Su #tuttoPIOMBINO di Qui News Val di Cornia "Le panchine di piazza Dante" di Gordiano Lupi

Foto di Riccardo Marchionni

Piazza Dante e le sue rotonde panchine di marmo, che non son panchine ma basamenti per lampioni dove per puro caso capitava di poter sedere. Quante notti d’estate ho passato protetto dal calore soffuso delle loro luci, tra insetti e falene, coleotteri e formiche alate! 

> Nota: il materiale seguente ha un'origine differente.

/-- The pending slot after a PUT of a running timer: a value is written to it when it differs from the value in force,
or when the slot is occupied (R114). -/
def nextPending (inForce : BitVec 16) (slot : Option (BitVec 16)) (new : BitVec 16) : Option (BitVec 16) :=
  if new ≠ inForce ∨ slot.isSome = true then some new else none

/-- A PUT of TIMER_CFG_t taken while the timer runs (R114). -/
def Timer.putRunning (c : TimerCfg) (x : Timer) : Timer :=
  { x with
    oneShot := c.oneShot
    periodNext := nextPending x.period x.periodNext c.period
    matchNext := nextPending x.matchAt x.matchNext c.matchAt }

/-- A PUT of TIMER_CFG_t taken while the timer is STOPPED (R113). A *prescale count* of another count source is not
kept: it would lie outside the range of R101 (log entry 9). -/
def Timer.putStopped (c : TimerCfg) (x : Timer) : Timer :=
  let y := { x with
    mode := c.mode, oneShot := c.oneShot, source := c.source, period := c.period, matchAt := c.matchAt
    periodNext := none, matchNext := none
    prescale := if c.source = x.source then x.prescale else 0 }
  if c.mode ≠ x.mode ∨ c.period ≠ x.period then y.preset else y

/-- A PUT of TIMER_CFG_t (R112 to R114). -/
def putTimerCfg (t : Fin 4) (v : TimerCfgRaw) (s : State) : Taken :=
  match timerCfgOfRaw v with
  | none => refuse .badValue s
  | some c =>
    if (s.timer t).running = true ∧ (c.mode ≠ (s.timer t).mode ∨ c.source ≠ (s.timer t).source) then refuse .busy s
    else if pairingConflict (s.group t).cfg.sources c.source c.mode then refuse .badValue s
    else if (s.timer t).running then done (s.modTimer t (Timer.putRunning c))
    else done (s.modTimer t (Timer.putStopped c))

/-- A PUT of MON_CFG_m (R142). -/
def putMonCfg (m : Fin 4) (v : MonCfgRaw) (s : State) : Taken :=
  match monCfgOfRaw v with
  | none => refuse .badValue s
  | some c => done { s with monitors := s.monitors.set m (Monitor.fresh c) }

/-- A PUT of CMT_CFG_g (R157). -/
def putCmtCfg (g : Fin 4) (v : CmtCfgRaw) (s : State) : Taken :=
  match LineMode.ofByte v.mode, Polarity.ofByte v.polarity with
  | some m, some p =>
    if v.width = 0 then refuse .badValue s else done (s.modLine g (Line.configure m p v.width.toNat))
  | _, _ => refuse .badValue s

/-! ## Actions (R175) -/

/-- An action that names a group or timer: a number greater than 3 is refused with BAD_VALUE. -/
def withIndex (arg : Byte) (f : Fin 4 → State → Taken) (s : State) : Taken :=
  match index4 arg with
  | none => refuse .badValue s
  | some g => f g s

/-- ACTIVATE (R178). -/
def activateAction (arg : Byte) (s : State) : Taken :=
  if arg ≠ 0 then refuse .badValue s
  else if s.mode ≠ .bypass then refuse .wrongMode s
  else done { s with mode := .active }

/-- DISABLE_GROUP applied to a group that is RUNNING or FAULTED; another group stays as it is (R179). -/
def windDown (s : State) (g : Fin 4) : State :=
  match (s.group g).state with
  | .running | .faulted => disableGroup g s
  | .disabled | .stopping => s

/-- BYPASS (R179): the groups are put through DISABLE_GROUP in group number order. -/
def bypassAction (arg : Byte) (s : State) : Taken :=
  if arg ≠ 0 then refuse .badValue s
  else if s.mode ≠ .active then refuse .wrongMode s
  else if allDisabled s.groups then done ({ s with mode := .bypass }.cause .bypassReached)
  else done (four.foldl windDown { s with mode := .leaving })

/-- SOFT_RESET (R183). -/
def softResetAction (arg : Byte) (s : State) : Taken :=
  if arg ≠ 0 then refuse .badValue s else done (softReset s)

/-- The state an ENABLE_GROUP gives its group (R17). -/
def GroupRec.enabled (x : GroupRec) : GroupRec := { x with state := if x.fault.valid then .faulted else .running }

Mio nonno amava le scomode panchine, forse per la rotonda illuminata, forse perché da un lato della piazza si scorgeva una flebile luce lontana. Finiva che la pretura illuminava l’altoforno mentre la fabbrica rifletteva luci e scintille fin dentro la città, ché in via Fucini un tempo sorgeva il tribunale e dalla parte opposta, poco oltre via Torino, vedevi le case proletarie di via Gobetti, povero palcoscenico dove si esibiva il fumo rosso della colata continua d’un magico altoforno che dispensava tramonti e lavoro. 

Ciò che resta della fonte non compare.